Fernandez, now a fourth-generation owner, said he could have gone to school to be a doctor or lawyer, but coffee was in his blood.

“I’d get up at five in the morning and sneak into the kitchen getting ready for my father to take me to work with him and by noon I’d fall asleep on burlap bags,” said Fernandez.

In 1921 Naviera, then located in Ybor city, was producing 25 pounds a day, delivering door to door to the people of Tampa.

“I remember my grandmother saying she would deliver coffee with her father on a horse and buggy,” said Fernandez.
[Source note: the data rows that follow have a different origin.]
/-- Writes that stage 1 makes for its members: PVA and bytes (R200.8). -/
def Dev.stageWrites (d : Dev) (b : Batch) (g : Image) (ms : List Member) : List (Nat × List Byte) :=
  (ms.map fun m => (b.base + 64 * m.pos, leBytes 64 (d.memEntry b m)))
  ++ (List.range (d.ptnStacks b.ptn).length).flatMap fun k =>
    let s := g.slot k
    let o := listOrder ms
    ((List.range o.length).zip o).map (fun e => (s + 64 * e.1, leBytes 64 (d.listEntry e.2 (s + 0x4000 + 64 * e.2.pos))))
      ++ (ms.filter fun m => m.kind = 0 && 1 < m.rows).map fun m => (s + 0x4000 + 64 * m.pos, m.tree)

/-- Make the writes, until one faults: the code of the fault. -/
def Dev.putAll (p : Nat) : List (Nat × List Byte) → Dev → Dev × Option Nat
  | [], d => (d, none)
  | (a, bs) :: t, d =>
    match d.writePva p a bs with
    | (d, .error x) => (d, some x.code)
    | (d, .ok ()) => Dev.putAll p t d

/-- Members in ascending position. -/
def byPos (ms : List Member) : List Member := ms.mergeSort fun a b => a.pos ≤ b.pos

/-- Steps 6 to 8 for the members of a step that are left. A fault of the serving engine's own writes names no member (DEDUCED). -/
def Dev.layOut (d : Dev) (b : Batch) (g : Image) (ms : List Member) : Dev × List Member :=
  let (bad, good) := ms.partition fun m => m.fail.isSome
  let (d, good) := Dev.placeRows good 0 0 d
  match Dev.putAll b.ptn (d.stageWrites b g good) d with
  | (d, none) => (d, byPos (bad ++ good))
  | (d, some c) => (d, byPos (bad ++ good.map fun m => m.failWith c))

/-- Stage 1 of a step (R200). A member that has failed takes no rows and no pages. -/
def Dev.stage1 (d : Dev) (b : Batch) (g : Image) : Dev × List Member × List Nat :=
  let p := b.ptn
  let (d, ms) := Dev.openMembers p (b.mems.filter fun m => rqLive (d.rq m.2)) d
  let (d, ms) := Dev.draftAll b ms d
  let cuts := ms.countP fun m => m.trunc || m.invalid
  let d := if cuts = 0 then d else d.addCount (pSrv 0) 0x50 cuts
  let (bad, ms) := ms.partition fun m => m.fail.isSome
  let ms := d.sizeChunks b g ms
  let o := d.passOrder ms
  let (d, ms, cs) := Dev.poolPass p true o (Dev.poolPass p false o (d, ms, []))
  let (d, ms) := d.layOut b g (bad ++ ms)
  (d, ms, cs)

/-! ### Issue (R224) -/

/-- The value of a patch SOURCE: `m` for REPEAT segments, `slot` and `items` for a stack target. -/
def Dev.patchValue (d : Dev) (b : Batch) (k : Nat) (ms : List Member) (m : Option Member) (slot items src : Nat) : Option Nat :=
  match src with
  | 0 => some b.base
  | 1 => some b.logits
  | 2 => some b.lstride
  | 3 => some k
  | 4 => some (ms.countP fun m => m.live ≠ 0)
  | 5 => some (ms.foldl (fun a m => a + m.live) 0)
  | 6 => some b.draft
  | 7 => some slot
  | 8 => some (items - 1)
  | _ => match m with
    | none => none
    | some m => if src = 28 then some m.pos else if 16 ≤ src then (d.memVals b m)[src - 16]? else none

/-- Apply one patch record to the commands of a segment, whose image holds `img`: the value replaces the field, or is added to the contents that the image gives it. A record changed out of range since the load acts on nothing (DEDUCED). -/
def patchOne (img cmds : List Nat) (x : Nat) (v : Option Nat) : List Nat :=
  match v with
  | none => cmds
  | some v => modAt cmds (ptCmd x) fun w =>
      let hi := ptBit x + ptWidth x - 1
      setFld w hi (ptBit x) ((if ptAdd x then fld ((img[ptCmd x]?).getD 0) hi (ptBit x) else 0) + v)

/-- The commands of a segment for one member, or once. -/
def Dev.sgmCmds (d : Dev) (b : Batch) (k : Nat) (ms : List Member) (s : Sgm) (m : Option Member) (slot items : Nat) : List Nat :=
  s.patches.foldl (fun cs x => patchOne s.cmds cs x (d.patchValue b k ms m slot items (ptSource x))) s.cmds

/-- The members for which a segment is issued. -/
def sgmFor (s : Sgm) (ms : List Member) : List (Option Member) :=
  if s.rep = 0 then [none]
  else (ms.filter fun m => m.live ≠ 0 && (s.rep = 1 || (s.rep = 2 && m.kind = 0) || (s.rep = 3 && m.kind = 1))).map some

/-- Issue the segments in body order. -/
def Dev.issueSgms (b : Batch) (g : Image) (k : Nat) (ms : List Member) : List Sgm → Dev → Dev
  | [], d => d
  | s :: t, d =>
    let st := s.target - 0x2000
    let slot := if 0x2000 ≤ s.target && s.target < 0x4000 then g.slot (((d.ptnStacks b.ptn).findIdx? (· = st)).getD 0) else 0
    let items := ms.countP fun m => m.live ≠ 0
    if items = 0 && 0x2000 ≤ s.target && s.target < 0x4000 && (s.patches.any fun x => ptSource x = 8) then Dev.issueSgms b g k ms t d
    else
      let cmds := (sgmFor s ms).flatMap fun m => d.sgmCmds b k ms s m slot items
      let d := if cmds.isEmpty then d else d.feed s.target 0 (cmds.map (leBytes (cmdBytes s.target))) 0 0
      Dev.issueSgms b g k ms t d

/-- Stage 2 (12, R253; R224): a DEVICE acquire on every die of the partition, then the segments read from the image. An image that no longer translates, or that holds a mark, fails every member (DEDUCED). -/
def Dev.stage2 (d : Dev) (b : Batch) (g : Prog) (t : StepRun) : Dev :=
  let p := b.ptn
  let d := (((d.ptnClusters p).map (· / 100)).eraseDups).foldl (fun d die => d.acquireDie die p) d
  let ms := t.mems.filter fun m => m.fail.isNone
  let lost (d : Dev) (c : Nat) : Dev := d.modPx p fun y => { y with step := some { t with stage := 2, mems := t.mems.map fun m => m.failWith c } }
  match d.image p g with
  | (d, .error c) => lost d c
  | (d, .ok im) =>
    match d.engRead p (im.pva + im.bodyOff) im.bodyLen with
    | (d, .error c) => lost d c
    | (d, .ok bs) =>
      let (segs, _) := d.parseBody p (bs.length + 1) im.bodyOff bs
      let d := if ms.isEmpty then d else Dev.issueSgms b im t.k ms segs d
      d.modPx p fun y => { y with step := some { t with stage := 2 } }

/-! ### The serving work of a partition -/

/-- A command is one of the serving engine's own (a page copy, a fill, an adapter copy). -/
def ownCmd (w : MCmd) : Bool := fld w.toNat 543 512 ≠ 0

/-- No command of the step is left in queue 0 of a unit: queued, held or running. -/
def Dev.stepQuiet (d : Dev) (u : UnitKey) : Bool :=
  if u < 0x2000 then
    ((d.clu u).q 0).cmds.isEmpty && ((d.clu u).q 0).held.isEmpty && ((d.clu u).q 0).fence.isNone && !d.gafBusy u 0
  else if u < 0x4000 then
    let s := u - 0x2000
    let x := d.stk s
    ((x.q 0).cmds.all ownCmd) && ((x.q 0).held.all fun h => ownCmd (BitVec.ofNat 545 (leNat h.cmd))) && (x.q 0).fence.isNone
      && (x.runs.all fun r => r.queue ≠ 0) && (x.copiers.all fun e => e.2.queue ≠ 0 || ownCmd e.2.cmd)
      && (x.saved.all fun e => e.2.queue ≠ 0 || ownCmd e.2.cmd)
  else ((d.dma (u - 0x4000)).q 0).cmds.isEmpty && ((d.dma (u - 0x4000)).q 0).held.isEmpty && ((d.dma (u - 0x4000)).q 0).fence.isNone
    && !d.dmaBusy (u - 0x4000) 0

/-- The units whose queue 0 the serving job of a partition holds. -/
def Dev.servingUnits (d : Dev) (p : Nat) : List UnitKey :=
  ((d.ptnClusters p) ++ (d.ptnStacks p).map (· + 0x2000) ++ (d.ptnDmas p).map (· + 0x4000)).filter fun u =>
    d.qBound u 0 && d.qJob u 0 = (d.px p).job

/-- Every command of the step has completed, and the job has not faulted. -/
def Dev.servingQuiet (d : Dev) (p : Nat) : Bool :=
  !(d.job (d.px p).job).faulted && !d.aborting (d.px p).job && (d.servingUnits p).all d.stepQuiet

/-- Every remote write and atomic that the serving job's commands have sent is performed (12, R253). -/
def Dev.stepSent (d : Dev) (p : Nat) : Bool := (d.ptnDmas p).all fun e => (d.dma e).remote.all fun x => x.1 ≠ 0

/-- Every stack of the partition answers. -/
def Dev.stacksOn (d : Dev) (p : Nat) : Bool := (d.ptnStacks p).all fun s => d.dom (80 + s) = dsOn
def Dev.wakeStacks (d : Dev) (p : Nat) : Dev := d.each (d.ptnStacks p) fun d s => d.demand (80 + s)

/-- Batches of a partition, with their numbers. -/
def Dev.ptnBatches (d : Dev) (p : Nat) : List (Nat × Batch) := d.batches.filter fun b => b.2.ptn = p

/-- Causes of R229 in force that cover a batch's step from its start. -/
def Dev.voidsAtStart (d : Dev) (p : Nat) (b : Batch) : Nat :=
  let c := d.causes p
  let g := match d.batchProg b with | some g => g.voids | none => 0
  let hc := match d.batchProg b with
    | some g => (List.range 800).any fun n => g.uses n && d.owner (pClu n) = p && d.bit (pClu n) 0x7C0 0
    | none => false
  maskOf ((List.range 10).filter fun k =>
    if k = 1 || k = 2 || k = 3 then bitOf g k
    else if k = 5 then bitOf c k && hc
    else if k = 9 then bitOf c k && !b.np
    else if k = 0 || k = 8 then bitOf c k else false)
Today they are blending, roasted and packaging up to 21,000 pounds a day and have clients in 17 states.

“A hundred years is a milestone people say, I think it’s amazing,” said Fernandez. “We have customers that we’ve done business with for over 80 years.”

They’ve had employees, like Rafael Garcia, who have worked under all four generations of owners.

“My father taught me the coffee business, but Mr. Garcia taught me coffee,” said Fernandez.

Naviera’s history also includes several challenges along the way, but nothing quite like 2020, when a COVID-19 outbreak spread through the warehouse.

“Basically closed for two weeks in the early part of November, we do keep enough inventory on hand to hold us through, and thank God that all our customers, as well as our suppliers, understood,” said Fernandez.

He said it’s the perseverance and determination he learned from those who came before him, that really kept this business brewing, through a pandemic, into its 100th year.

“For my generation, this has been the hardest one, I’m sure something will come in the future, I just hope it's for the next generation,” said Fernandez.

As part of their 100th anniversary, Naviera Coffee will soon start offering tours of their warehouse, as well as bringing back their original coffee recipe from 1921, and unveiling a new commemorative packaging.